Good answer. My layman's take is that Inductive logic is the gathering of facts before action and deductive logic is the discovery of pattern in those facts that are predictive. Those patterns dictate action - Smart Train whistle blowing, crossing lights blinking, bells clanging, barrier down is inductive. Don't cross the tracks is the deduction. The problem is the Pavlovian end of this inductive-deductive caduceus when the deduced principle is associated with some pain input - you witness some poor sot who tried to beat the train to the crossing, got hit and you get sick to your stomach. That trauma is forever associated with the various perceptual inputs of the instant, so next time you go to ride the train you feel nauseous and can't get on. Your interpretive framework is now hard wired and subject to reflex knee jerk reaction. Neither logic nor new data is allowed to modify that reflex because reflexes are instinctive reptile brain stuff, not normally accessible to control; we have been programmed by the deduced principal.

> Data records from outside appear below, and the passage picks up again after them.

-- ==== Sys2Proof/Laws/Exec.lean ====
section
/-!
SUPPORT. Everything `exec` can do: the one inversion lemma from which frames and invariants follow.
-/

namespace Sys2Proof.Machine

theorem bind_ok {α β : Type} {x : Except Raise α} {f : α → Except Raise β} {b : β} (h : (x >>= f) = .ok b) :
    ∃ a, x = .ok a ∧ f a = .ok b := by
  cases x with
  | error e => cases h
  | ok a => exact ⟨a, rfl, h⟩

theorem raiseIf_ok {bad : Prop} [Decidable bad] {k : FaultKind} {info : Nat} {u : Unit}
    (h : raiseIf bad k info = .ok u) : ¬ bad := by
  intro hb
  rw [raiseIf_true k info hb] at h
  cases h

/-- How a command that completes ends: its registers, results and record in terms of its operands. -/
def Ends (i : Instr) (s : State) (d : Done) : Prop :=
  match i with
  | .sysNop => d = Done.pure s [] 0
  | .sysConfig => ∃ cfg, parseConfig s.build s.opq = .ok cfg ∧
      d = Done.reals (realCalcs s .sysConfig) (s.configure cfg) [] 0
  | .sysReset => d = Done.pure s.resetRegisters [] 0
  | .sysStatus => d = Done.pure s [.nat (statusWord s), .nat s.faultInfo] 2
  | .qamMap _ => ∃ results count, d = Done.pure s results count
  | .qamDemap report n => ∃ results count, d = Done.reals (realCalcs s (.qamDemap report n)) s results count
  | .firLoad c n => ∃ taps, n.toNat ≠ 0 ∧ n.toNat ≤ s.build.capTaps ∧ s.attached c = false ∧
      taps.length = n.toNat ∧ d = Done.pure (s.setFirCtx c (FirCtx.load taps)) [] 0
  | .firRun c n => ∃ xs count, (s.firCtx c).ntaps ≠ 0 ∧ s.attached c = false ∧
      d = Done.reals (realCalcs s (.firRun c n)) (runSteps (firStep c) xs s).2
        ((runSteps (firStep c) xs s).1.map Elem.real) count
  | .iirLoad => ∃ b0 b1 b2 a0 a1 a2, a0.isZero = false ∧
      d = Done.reals (realCalcs s .iirLoad) { s with iir := Biquad.load (iirLoadCalc s) b0 b1 b2 a0 a1 a2 } [] 0
  | .iirRun n => ∃ xs count, s.iir.loaded = true ∧
      d = Done.reals (realCalcs s (.iirRun n)) (runSteps iirStep xs s).2 ((runSteps iirStep xs s).1.map Elem.real) count
  | .toneCoh pilot n => n ≠ 0 ∧ ∃ results count, d = Done.reals (realCalcs s (.toneCoh pilot n)) s results count
  | .lsqSolve order lookahead =>
      ∃ results count, d = Done.reals (realCalcs s (.lsqSolve order lookahead)) s results count
  | .demodBlock true => ∃ results count, d = Done.reals (realCalcs s (.demodBlock true)) s results count
  | .demodBlock false => s.rs.created = true ∧ ∃ results count, d =
      { state := (takeSamples s.cfg.nSym s).2, results := results,
        eos := (takeSamples s.cfg.nSym s).2.rs.eof, count := count,
        calcs := realCalcs s (.demodBlock false) }
  | .rsmpInit => d = Done.pure { s with rs := Sampler.init s.cfg.width } [] 0
  | .rsmpTake n => s.rs.created = true ∧ d =
      let r := takeSamples n.toNat s
      { state := r.2, results := r.1.map Elem.real, eos := r.2.rs.eof, count := r.1.length,
        calcs := realCalcs s (.rsmpTake n) }
  | .rsmpWr reg => ∃ v rs, s.rs.created = true ∧ writeReg reg v s.rs = .ok rs ∧ d = Done.pure { s with rs := rs } [] 0
  | .rsmpRd reg => d = Done.pure s [readReg reg s.rs] 1
  | .rsmpAttach c => s.rs.created = true ∧ (s.firCtx c).ntaps ≠ 0 ∧
      d = Done.pure { s with rs := { s.rs with eqsel := some c } } [] 0
  | .rsmpDetach => s.rs.created = true ∧ d = Done.pure { s with rs := { s.rs with eqsel := none } } [] 0
  | .modBlock => ∃ results count, d = Done.reals (realCalcs s .modBlock) s results count
  | .modPilot => ∃ results count, d = Done.reals (realCalcs s .modPilot) s results count
  | .rseEnc => ∃ results count, d = Done.pure s results count
  | .rsdDec _ => ∃ results count, d = Done.pure s results count
  | .crcReset => d = Done.pure { s with crcReg := 0xFFFFFFFF } [] 0
  | .crcUpdate _ => ∃ bytes, d = Done.pure { s with crcReg := crcBytes s.crcReg bytes } [] 0
  | .crcRead => ∃ results count, d = Done.pure s results count

/-- The operands a command has popped. -/
theorem State.popped_eq {α : Type} {s : State} {read : Elem → Option α} {n : Nat} {r : List α × Cursor}
    (h : popMany read n (Cursor.start s.opq) = .ok r) : s.popped read n = r.1 := by
  simp only [State.popped, h]

/-- A computation that raises no fault that only the order of checks raises. -/
def Tame {α : Type} (x : Except Raise α) : Prop :=
  ∀ e, x = .error e → e.kind ≠ .modeError ∧ e.kind ≠ .illegalCommand

theorem Tame.ok {α : Type} (a : α) : Tame (.ok a : Except Raise α) := fun e h => by cases h

theorem Tame.bind {α β : Type} {x : Except Raise α} {f : α → Except Raise β} (hx : Tame x) (hf : ∀ a, Tame (f a)) :
    Tame (x >>= f) := by
  intro e h
  cases x with
  | error e' => exact hx e (by cases h; rfl)
  | ok a => exact hf a e h

theorem Tame.badOperands {α : Type} (n : Nat) : Tame (.error (badOperands n) : Except Raise α) := by
  intro e h
  cases h
  exact ⟨by simp [Machine.badOperands], by simp [Machine.badOperands]⟩

theorem Tame.popAs {α : Type} (read : Elem → Option α) (c : Cursor) : Tame (Machine.popAs read c) := by
  unfold Machine.popAs
  split
  · exact Tame.badOperands _
  · split
    · exact Tame.badOperands _
    · exact Tame.ok _

theorem Tame.popMany {α : Type} (read : Elem → Option α) (n : Nat) (c : Cursor) : Tame (Machine.popMany read n c) := by
  intro e h
  obtain ⟨rfl, _⟩ := popMany_error read n c e h
  exact ⟨by simp [Machine.badOperands], by simp [Machine.badOperands]⟩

We perform reflex thinking, which really isn't "thinking", in a thousand different ways a day based upon all the trauma we have experienced, childhood trauma being foundational. People who have had a lot of childhood trauma are more prone to reflex thinking such as phobias or compulsive neurotic patterns of thought - their deductions are wired to their Pavlov survival reflex circuits, and evidence, new data, that shows the deduction to be faulty or in need of update, is rejected. Reflex circuits, unmodifiable templates, can then control our conclusions, opinions, define who we are.

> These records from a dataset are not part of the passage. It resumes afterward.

theorem Writes.faultInv {i : Instr} {s t : State} (h : Writes i s t) (hs : FaultInv s) : FaultInv t := by
  cases h with
  | configuration cfg _ hm _ =>
    obtain ⟨hmode, h4, h10, hinfo⟩ := hs
    have h0 : s.fault = 0 := by
      by_contra hne
      exact absurd (hm.symm.trans (hmode.mpr hne)) (by decide)
    exact ⟨⟨nofun, fun hne => absurd h0 hne⟩, h4, h10, fun _ => hinfo (by rw [hm]; decide)⟩
  | reset _ => exact State.reset_faultInv
  | taken n _ _ => rw [(takeSamples_moves n s).same]; exact hs
  | _ => exact hs

/-- After a fault `FAULT` holds a code of 60 R361 other than `Faulted`. -/
theorem failed_faultInv (s : State) {code : Byte} (info : Nat)
    (hc : code ∈ ([1, 2, 3, 5, 6, 7, 8, 9, 10] : List Byte)) : FaultInv (s.failed code info) := by
  have hcodes : ∀ k ∈ ([1, 2, 3, 5, 6, 7, 8, 9, 10] : List Byte), k ≠ 0 ∧ k ≠ 4 ∧ k ≤ 10 := by decide
  obtain ⟨h0, h4, h10⟩ := hcodes code hc
  exact ⟨⟨fun _ => h0, fun _ => rfl⟩, h4, h10, fun h => absurd rfl h⟩

theorem step_keeps_faultInv {s t : State} (hs : FaultInv s) (h : step s = .next t) : FaultInv t :=
  step_keeps (P := FaultInv) (fun _ _ _ h => h) (fun _ h => h) (fun s _ info hc _ => failed_faultInv s info hc)
    (fun _ _ _ hw h => hw.faultInv h) (fun _ h => h) hs h

/-- Outside `FAULTED` a command has left no operand (20 R62). -/
theorem Done.commit_opq_nil (d : Done) (h : d.commit.mode ≠ .faulted) : d.commit.opq = [] := if_neg h

/-- A step leaves operands only in `FAULTED` (60 R365). -/
theorem step_opq_nil {s t : State} (hs : s.mode ≠ .faulted → s.opq = []) (h : step s = .next t)
    (hm : t.mode ≠ .faulted) : t.opq = [] := by
  rcases step_next h with rfl | ⟨cmd, rest, ⟨hf, rfl⟩ | ⟨_, code, info, _, rfl⟩ | ⟨i, d, _, rfl⟩⟩
  · exact hs hm
  · exact absurd hf hm
  · exact absurd rfl hm
  · exact d.commit_opq_nil hm

/-- Settles O15: what a command writes keeps the two invariants, a fault writes a code of the table, and a command that
completes leaves `OPQ` empty. -/
theorem stepKeepsFaultAndStreamInv : Obligations.StepKeepsFaultAndStreamInv := by
  unfold Obligations.StepKeepsFaultAndStreamInv
  rintro s t hfault ⟨hopq, heof⟩ h
  exact ⟨step_keeps_faultInv hfault h, step_opq_nil hopq h, step_keeps_eofInv heof h⟩

/-! ## The FIR contexts and the sampler -/

/-- A write to context `c` that keeps its shape keeps that of all. -/
theorem firInv_setFirCtx {s : State} {c : Ctx} {x : FirCtx} (hs : FirInv s) (hh : x.h.length = x.ntaps)
    (hhist : x.hist.length = x.ntaps) (hcap : x.ntaps ≤ s.build.capTaps) (hn : s.build.nfir ≤ c.toNat → x.ntaps = 0) :
    FirInv (s.setFirCtx c x) := by
  intro d
  by_cases hd : d = c
  · subst hd
    rw [State.setFirCtx_firCtx_same]
    exact ⟨hh, hhist, hcap, hn⟩
  · rw [State.setFirCtx_firCtx_other s c d x hd]
    exact hs d

/-- A new history of the right length keeps the shape of the contexts. -/
theorem firInv_setHistory {s : State} {c : Ctx} {hist : List ExactReal} (hs : FirInv s)
    (hl : hist.length = (s.firCtx c).ntaps) : FirInv (s.setFirCtx c { s.firCtx c with hist := hist }) :=
  have ⟨hh, _, hcap, hn⟩ := hs c
  firInv_setFirCtx hs hh hl hcap hn

/-- The history after one step of `fir_step` (41 R143). -/
theorem firStep_state (c : Ctx) (v : ExactReal) (s : State) : (firStep c v s).2 =
    s.setFirCtx c { s.firCtx c with hist := (v :: (s.firCtx c).hist).take (s.firCtx c).ntaps } := rfl

theorem firStep_firInv {c : Ctx} {v : ExactReal} {s : State} (hs : FirInv s) : FirInv (firStep c v s).2 := by
  obtain ⟨_, hhist, _⟩ := hs c
  rw [firStep_state]
  exact firInv_setHistory hs (by rw [List.length_take, List.length_cons, hhist]; omega)

/-- A write to a context that leaves an attached one loaded keeps the invariant of the sampler. -/
theorem samplerInv_setFirCtx {s : State} {c : Ctx} {x : FirCtx} (hs : SamplerInv s)
    (hx : (s.firCtx c).ntaps ≠ 0 → x.ntaps ≠ 0) : SamplerInv (s.setFirCtx c x) := by
  refine ⟨hs.1, fun hc => ?_⟩
  obtain ⟨hm, hbuff, hpad, hoff, hfreq, hsel⟩ := hs.2 hc
  refine ⟨hm, hbuff, hpad, hoff, hfreq, fun d hd => ?_⟩
  obtain ⟨hbuild, hloaded⟩ := hsel d hd
  refine ⟨hbuild, ?_⟩
  by_cases hdc : d = c
  · subst hdc
    rw [State.setFirCtx_firCtx_same]
    exact hx hloaded
  · rwa [State.setFirCtx_firCtx_other s c d x hdc]

/-- What `take` keeps: a sampler, a window that is not empty, and the two invariants. -/
structure TakeInv (s : State) : Prop where
  created : s.rs.created = true
  width : 1 ≤ s.cfg.width
  fir : FirInv s
  sampler : SamplerInv s

theorem Cfg.Legal.one_le_width {b : Build} {c : Cfg} (h : c.Legal b) : 1 ≤ c.width := by
  obtain ⟨_, _, _, _, _, _, _, _, _, _, _, _, _, _, _, _, _, hwidth, _⟩ := h
  exact hwidth

/-- The next offset of a sampler is not negative (45 R216). -/
theorem interpolate_offset_nonneg {s : State} (j : Nat) (hoff : 0 ≤ s.rs.offset.val) (hfreq : 0 < s.rs.freq.val) :
    0 ≤ (s.interpolate j).2.rs.offset.val := by
  have hval : 0 ≤ (numValue (takeCalc s) .rsmpOffset 0 (s.rs.offset.plus s.rs.freq)).val := by
    rcases numValue_cases (takeCalc s) .rsmpOffset 0 (s.rs.offset.plus s.rs.freq) with ⟨_, e⟩ | ⟨_, e⟩
    · rw [e, ExactReal.val_plus]
      linarith
    · rw [e, ExactReal.val_rat]
      exact_mod_cast (takeCalc s).built_rsmpOffset_nonneg 0
  exact hval

/-- A sample shifted in, with the padding that is left. -/
theorem TakeInv.shift {s : State} (h : TakeInv s) (v : ExactReal) (src : List ExactReal) {p : Nat}
    (hp : p = s.cfg.width - (s.rs.index + 1)) :
    TakeInv (({ s with src := src, rs := { s.rs with pad := p } } : State).shiftIn v) := by
  obtain ⟨hc, hw, hfir, hs⟩ := h
  obtain ⟨hm, hbuff, _, hoff, hfreq, hsel⟩ := hs.2 hc
  have hlength : (s.rs.buff.tail ++ [v]).length = 2 * s.cfg.width := by
    rw [List.length_append, List.length_tail, hbuff, List.length_singleton]
    omega
  exact ⟨hc, hw, hfir, fun h => absurd (hc.symm.trans h) (by decide),
    fun _ => ⟨hm, hlength, hp, hoff, hfreq, hsel⟩⟩

theorem TakeInv.pad {s : State} (h : TakeInv s) : s.rs.pad = s.cfg.width - s.rs.index := by
  obtain ⟨_, _, hpad, _⟩ := h.sampler.2 h.created
  exact hpad

theorem takeInv_keptByTake : KeptByTake TakeInv where
  padding := fun s hp h => h.shift (.rat 0) s.src (p := s.rs.pad - 1) (by have := h.pad; omega)
  sample := fun s v rest hp _ _ h => h.shift v rest (p := s.rs.pad) (by have := h.pad; omega)
  ended := fun s _ _ h =>
    ⟨h.created, h.width, h.fir, fun hc => absurd (h.created.symm.trans hc) (by decide), h.sampler.2⟩
  output := by
    rintro s j ⟨hc, hw, hfir, hs⟩
    obtain ⟨hm, hbuff, hpad, hoff, hfreq, hsel⟩ := hs.2 hc
    exact ⟨hc, hw, hfir, hs.1, fun _ => ⟨hm, hbuff, hpad, interpolate_offset_nonneg j hoff hfreq, hfreq, hsel⟩⟩
  equalizer := fun s c v _ h =>
    ⟨h.created, h.width, firStep_firInv h.fir, firStep_state c v s ▸ samplerInv_setFirCtx h.sampler id⟩

/-- What a command writes keeps the shape of the contexts and of the sampler. -/
theorem Writes.filterAndSamplerInv {i : Instr} {s t : State} (h : Writes i s t) (hcfg : ConfigInv s) (hfir : FirInv s)
    (hs : SamplerInv s) : FirInv t ∧ SamplerInv t := by
  cases h with
  | configuration cfg _ hm _ =>
    exact ⟨hfir, hs.1, fun hc => absurd hm (hs.2 hc).1⟩
  | reset _ => exact ⟨firInv_of_unloaded s.resetRegisters_firCtx, fun _ => ⟨rfl, rfl⟩, nofun⟩
  | taps c h hc h0 hcap =>
    exact ⟨firInv_setFirCtx hfir rfl List.length_replicate hcap fun hn => absurd hc (not_lt.mpr hn),
      samplerInv_setFirCtx hs fun _ => h0⟩
  | history c hist hl =>
    exact ⟨firInv_setHistory hfir (hl (hfir c).2.1), samplerInv_setFirCtx hs id⟩
  | newSampler hm =>
    have hoff : 0 ≤ (ExactReal.rat ((s.cfg.width : Rat) + 1)).val := by
      rw [ExactReal.val_rat]
      positivity
    have hfreq : 0 < (ExactReal.rat 1).val := by simp
    exact ⟨hfir, nofun, fun _ => ⟨by rw [hm]; decide, List.length_replicate, rfl, hoff, hfreq, nofun⟩⟩
  | freq v hc hv =>
    obtain ⟨hm, hbuff, hpad, hoff, _, hsel⟩ := hs.2 hc
    exact ⟨hfir, hs.1, fun _ => ⟨hm, hbuff, hpad, hoff, hv, hsel⟩⟩
  | offset v hc hv =>
    obtain ⟨hm, hbuff, hpad, _, hfreq, hsel⟩ := hs.2 hc
    exact ⟨hfir, hs.1, fun _ => ⟨hm, hbuff, hpad, hv, hfreq, hsel⟩⟩
  | eqsel sel hc hsel =>
    obtain ⟨hm, hbuff, hpad, hoff, hfreq, _⟩ := hs.2 hc
    exact ⟨hfir, fun h => absurd (hc.symm.trans h) (by decide), fun _ => ⟨hm, hbuff, hpad, hoff, hfreq, hsel⟩⟩
  | taken n hm hc =>
    obtain ⟨hlegal, _⟩ := hcfg hm
    have ht := takeInv_keptByTake.takeSamples n s ⟨hc, hlegal.one_le_width, hfir, hs⟩
    exact ⟨ht.fir, ht.sampler⟩
  | _ => exact ⟨hfir, hs⟩

/-- A fault changes `MODE` to `FAULTED`, which keeps what the sampler says of it. -/
theorem failed_samplerInv {s : State} (code : Byte) (info : Nat) (hs : SamplerInv s) :
    SamplerInv (s.failed code info) := by
  refine ⟨hs.1, fun hc => ?_⟩
  obtain ⟨_, hrest⟩ := hs.2 hc
  exact ⟨nofun, hrest⟩

/-- Settles O16: the three invariants together are kept by each way to write, by an induction over the samples for
`take`, whose window is not empty because a legal width is at least 1. -/
theorem stepKeepsFilterAndSamplerInv : Obligations.StepKeepsFilterAndSamplerInv := by
  unfold Obligations.StepKeepsFilterAndSamplerInv
  intro s t hcfg hfir hs h
  have keeps := step_keeps (P := fun s => ConfigInv s ∧ FirInv s ∧ SamplerInv s) (fun _ _ _ h => h) (fun _ h => h)
    (fun _ code info _ ⟨_, hfir, hs⟩ => ⟨nofun, hfir, failed_samplerInv code info hs⟩)
    (fun _ _ _ hw ⟨hcfg, hfir, hs⟩ => ⟨hw.configInv hcfg, hw.filterAndSamplerInv hcfg hfir hs⟩) (fun _ h => h)
    ⟨hcfg, hfir, hs⟩ h
  exact keeps.2

end Sys2Proof.Machine
end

I'm not a behaviorist, humans are far more than their instincts and reflexes and can overcome their trauma programming. But it ain't easy if you don't see that you are programmed to begin with. The trick is to emphasize induction - the allowing of facts to speak for themselves, to self-organize. This is made difficult by fear and insecurity which makes us want to cling to habitual reactions. Tavares exacerbates this fear factor and makes us want to cling to her. This is why tyrants need to keep the fear factor high among their subjects- fear is reflex, emergency action. Induction requires the ability to suppress fear and consider many inputs, alternative paths of action, not just the ones that dictate escape at any cost.

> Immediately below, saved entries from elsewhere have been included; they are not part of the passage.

-- ==== Sys2Proof/Config.lean ====
section
/-! DEFINITION. The implementation parameters of 00_scope.md R6, each named once, and the free values: the constants
without a body that stand for what the spec leaves open (93_implementation_defined.md I5, I8, I9). -/

namespace Sys2Proof.Config

/-- HEADER_LEN: bytes in the header, sent as one channel write (R6). -/
def headerLen : Nat := 10
/-- TRAILER_LEN: bytes in the trailer, sent as one channel write (R6). -/
def trailerLen : Nat := 3
/-- CHUNK_SIZE: the most payload bytes in one channel write (R6, R124, D24). -/
def chunkSize : Nat := 128
/-- FIELD_MAX: the largest width in bytes or height the header can carry (R6, R202). -/
def fieldMax : Nat := 65535
/-- PIXELS_PER_BYTE (R6). -/
def pixelsPerByte : Nat := 8
/-- SAMPLE_BYTES: bytes per pixel sample, R, G, B, A (R6, R52, D12). -/
def sampleBytes : Nat := 4
/-- MAX_WRITE_LEN: the largest length of one channel write (R6, R81). -/
def maxWriteLen : Nat := 128
/-- MAX_PAYLOAD = 65535 × 65535 (R6). -/
def maxPayload : Nat := 4294836225
/-- MAX_FRAME = 13 + MAX_PAYLOAD (R6). -/
def maxFrame : Nat := 4294836238
/-- MAX_PIXELS = 524280 × 65535 (R6). -/
def maxPixels : Nat := 34358689800
/-- PM_BASE: the byte address of pixel sample 0 (R52). -/
def pmBase : Nat := 0
/-- The number of pixel samples a 35-bit index reaches (R50, R52). -/
def pmSamples : Nat := 34359738368

/-- WIRE_ESC_AT, header bytes 0 and 1 (30_encoding.md R75). UNVERIFIED against the printer (log 21). -/
def escAt : List Byte := [0x1B, 0x40]
/-- The constant bytes 2 to 5 of the header, which open WIRE_GS_V_0 (R75). UNVERIFIED (log 21). -/
def gsV0 : List Byte := [0x1D, 0x76, 0x30, 0x00]
/-- WIRE_ESC_D_0, the trailer (R78). UNVERIFIED (log 21). -/
def escD0 : List Byte := [0x1B, 0x64, 0x00]

/-- Free value: the byte read from a pixel byte address that nothing backs, for each draw (I5, log 9). -/
opaque freePixelByte : Nat → Nat → Byte

/-- Free value: a payload byte whose source pixels the host changed during the job, for each draw (R235, I8, log 10). -/
opaque freeBitmapByte : Nat → Byte

/-- Free value: the bitmap buffer after the RESET step, for each draw (R42, I9, log 8). -/
opaque freeBitmap : Nat → List Byte

end Sys2Proof.Config
end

Humans are complex and highly individualized when observed at high resolution, i.e., with lots of detail, but they still answer to some not so complex basic survival impulses. It's a digital world out there, we are inundated with data to a degree never before experienced by our species, it seems overwhelming. We desperately need interpretive frameworks/templates, that are updatable, that allow new data to be considered, that are inductive. This is why I oppose fear mongering and demonization which are rampant today, even among demographics that should know better, that should be able to detect the mechanisms of influence wielded by tyranny. Possibly the wisest words ever spoken - "The only thing we have to fear, is fear itself".